Plaintiff has cited no authority in support of her request to challenge the bankruptcy injunction order prior to the dismissal of ResMAE.
Accordingly, IT IS ORDERED that: plaintiff serve process on all defendants who have not yet filed a responsive pleading, and file a statement reflecting service on those defendants within 21 days of this order. Failure to comply with this order will result in a recommendation that the unserved defendants be dismissed from this action.
For the reasons stated herein, IT IS HEREBY RECOMMENDED that:
1. The motion to dismiss, filed January 28, 2010, by defendants Wilshire Credit Corporation, Mortgage Electronic Registration Systems, Inc., Merrill Lynch Mortgage Investors, Inc, and Merrill Lynch Investors Trust Series 2006 RM5, be granted and these defendants be dismissed with prejudice.
2. The motion to dismiss, filed February 17, 2010, by defendant ResMAE be granted, and this defendant be dismissed with prejudice.

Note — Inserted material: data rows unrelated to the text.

theorem micros_newEntry (s : State) (m : Mark) (c : Chan) (coarse : Int)
    (k : s.findMark m = none ∨ (s.waitingItem m).isSome = true) : Micros s (s.newEntry m c coarse).1 := by
  unfold State.newEntry
  have kt := micros_takeHandle s
  split
  · rename_i s1 e; rw [e] at kt; exact kt
  · rename_i s1 h e
    rw [e] at kt
    obtain ⟨h1, h2, h3, h4, h5⟩ := State.takeHandle_spec e
    refine Relation.ReflTransGen.trans ?_ (micros_raise _ _)
    refine Relation.ReflTransGen.trans ?_ (micros_queueFor _ _ _)
    refine kt.tail (.create h m c coarse h1 h2 h3 ?_)
    rcases k with k | k
    · exact .inl (h5 m k)
    · exact .inr (by simpa [State.waitingItem, h4] using k)

theorem micros_reEnrol (s : State) (h : Handle) (c : Chan) (coarse : Int) (retry : Nat) (remove announce : Bool) :
    Micros s (s.reEnrol h c coarse retry remove announce) := by
  unfold State.reEnrol
  split
  · exact .refl
  · rename_i t ht
    dsimp only
    have k1 := (micros_forgetEnrol s h).trans (micros_voidAll _ h)
    have e1 : ((s.forgetEnrol h).voidAll h).term h = some t := by simp [ht]
    revert k1 e1
    generalize (s.forgetEnrol h).voidAll h = s1
    intro k1 e1
    have k2 : Micros s (if t.phase.isActive then s1.rosterLeave t.home h else s1) := by
      split
      · exact k1.trans (micros_rosterLeave _ _ _)
      · exact k1
    have e2 : (if t.phase.isActive then s1.rosterLeave t.home h else s1).term h = some t := by
      split <;> simp [e1]
    revert k2 e2
    generalize (if t.phase.isActive then s1.rosterLeave t.home h else s1) = s2
    intro k2 e2
    have k3 : Micros s (if remove then s2.modChan t.home fun x => { x with outq := removeAll h x.outq } else s2) := by
      split
      · exact k2.trans (micros_modChan (ChanKeeps.of_outq fun k => k.filter _))
      · exact k2
    have e3 : (if remove then s2.modChan t.home fun x => { x with outq := removeAll h x.outq } else s2).term h
        = some t := by
      split
      · exact e2
      · exact e2
    revert k3 e3
    generalize (if remove then s2.modChan t.home fun x => { x with outq := removeAll h x.outq } else s2) = s3
    intro k3 e3
    have k4 := (k3.tail (.reEnrol h t e3 c coarse retry)).trans (micros_queueFor _ h (.enrol h t.mark))
    split
    · exact k4.trans (micros_raise _ _)
    · exact k4

end Sys2Proof.Machine
end

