-- ==== Sys2Proof/Laws/Links.lean ====
section
/-! SUPPORT. The channel link units, the presence scanner and the resets as chains of small changes. -/

namespace Sys2Proof.Machine

/-! ## Link states -/

theorem micros_setLink (s : State) (c : Chan) (l : LinkState) : Micros s (s.setLink c l) := by
  unfold State.setLink
  exact Relation.ReflTransGen.trans (micros_modChan (ChanKeeps.of_same rfl rfl rfl rfl rfl rfl rfl rfl))
    (micros_raise _ _)

theorem Gap.names_iff (g : Gap) (h : Handle) : g.names h = true ↔ g.rangeHandle = some h := by
  unfold Gap.names Gap.rangeHandle
  cases g.kind <;> simp

theorem count_rangeHandles (l : List Gap) (h : Handle) :
    (l.filterMap Gap.rangeHandle).count h = (l.filter (·.names h)).length := by
  induction l with
  | nil => rfl
  | cons g gs ih =>
    rw [List.filterMap_cons, List.filter_cons]
    cases e : g.rangeHandle with
    | none =>
      have : g.names h = false := by rw [← Bool.not_eq_true, Gap.names_iff, e]; simp
      simp [this, ih]
    | some y =>
      by_cases hy : y = h
      · subst hy
        have : g.names y = true := (Gap.names_iff g y).2 e
        simp [this, ih]
      · have : g.names h = false := by rw [← Bool.not_eq_true, Gap.names_iff, e]; simpa using hy
        simp [this, ih, hy]

/-- Leaving UP keeps every law: the range work returns to the queue (R45). -/
theorem ChanKeeps.leaveUp {L : Nat} (x : ChanState) : ChanKeeps L x x.leaveUp where
  outq _ := ⟨by simp [ChanState.leaveUp], List.Pairwise.nil⟩
  lapsed := .inr (by simp [ChanState.leaveUp])
  tally _ := .inr le_rfl
  gap _ := by simp [ChanState.gapLaw, ChanState.leaveUp]
  span _ := by simp [ChanState.spanLaw, ChanState.leaveUp]
  work h := by
    simp only [ChanState.workCount, ChanState.leaveUp, List.count_append, count_rangeHandles, Option.any_none,
      List.filter_nil, List.length_nil]
    have : (x.offer.bind Offer.rangeHandle).toList.count h = if x.offer.any (·.names h) then 1 else 0 := by
      cases x.offer with
      | none => rfl
      | some o => exact count_toList o h
    rw [this]
    simp only [Bool.false_eq_true, if_false]
    omega
  skew := rfl
  period := .inl rfl

theorem micros_leaveUp (s : State) (c : Chan) (l : LinkState) : Micros s (s.leaveUp c l) := by
  unfold State.leaveUp
  dsimp only
  refine Relation.ReflTransGen.trans ?_ (micros_setLink _ _ _)
  have k1 := (micros_modChan (s := s) (ChanKeeps.leaveUp (s.chan c))).trans (micros_quiet _ c)
  exact k1.trans (micros_other rfl rfl rfl rfl rfl rfl rfl)

theorem micros_goTo (s : State) (c : Chan) (l : LinkState) : Micros s (s.goTo c l) := by
  unfold State.goTo
  split
  · exact micros_leaveUp _ _ _
  · exact micros_setLink _ _ _

/-- A change of the link unit's own fields keeps every law. -/
theorem micros_link (s : State) (c : Chan) (f : ChanState → ChanState)
    (k : ∀ x, ∃ l n b, f x = { x with link := l, silence := n, cycleSeen := b }) : Micros s (s.modChan c f) := by
  obtain ⟨l, n, b, e⟩ := k (s.chan c)
  refine micros_modChan ?_
  rw [e]
  exact ChanKeeps.of_same rfl rfl rfl rfl rfl rfl rfl rfl

theorem micros_takeHello (s : State) (c : Chan) (len : BitVec 24) (cur : Cyc) : Micros s (s.takeHello c len cur) := by
  unfold State.takeHello
  split
  · refine Relation.ReflTransGen.trans ?_ (micros_send _ _ _)
    refine Relation.ReflTransGen.trans ?_ (micros_link _ _ _ fun x => ⟨_, _, _, rfl⟩)
    split
    · exact micros_link _ _ _ fun x => ⟨_, _, _, rfl⟩
    · exact micros_goTo _ _ _
  · refine Relation.ReflTransGen.trans ?_ (micros_send _ _ _)
    split
    · exact .refl
    · exact micros_goTo _ _ _

theorem micros_takeLinkDown (s : State) (c : Chan) : Micros s (s.takeLinkDown c) := by
  unfold State.takeLinkDown
  split
  · exact .refl
  · exact micros_goTo _ _ _

theorem micros_announce (s : State) (c : Chan) (h : Handle) : Micros s (s.announce c h) := by
  unfold State.announce
  split
  · exact .refl
  · split
    · dsimp only
      split
      · exact (micros_readEntry _ _).trans (micros_rosterJoin _ _ _)
      · exact micros_readEntry _ _
    · exact .refl

theorem ChanKeeps.becomeUp {L : Nat} (x : ChanState) : ChanKeeps L x x.becomeUp := by
  unfold ChanState.becomeUp
  dsimp only
  split
  · exact ChanKeeps.of_same rfl rfl rfl rfl rfl rfl rfl rfl
  · exact ChanKeeps.of_same rfl rfl rfl rfl rfl rfl rfl rfl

These findings and recommendations are submitted to the United States District Judge assigned to the case, pursuant to the provisions of Title 28 U.S.C. § 636(b)(l). Within fourteen (14) days after being served with these findings and recommendations, any party may file written objections with the court and serve a copy on all parties. Such a document should be captioned "Objections to Magistrate Judge's Findings and Recommendations." Any reply to the objections shall be served and filed within fourteen (14) days after service of the objections. The parties are advised that failure to file objections within the specified time may waive the right to appeal the District Court's order. Martinez v. Ylst, 951 F.2d 1153 (9th Cir. 1991).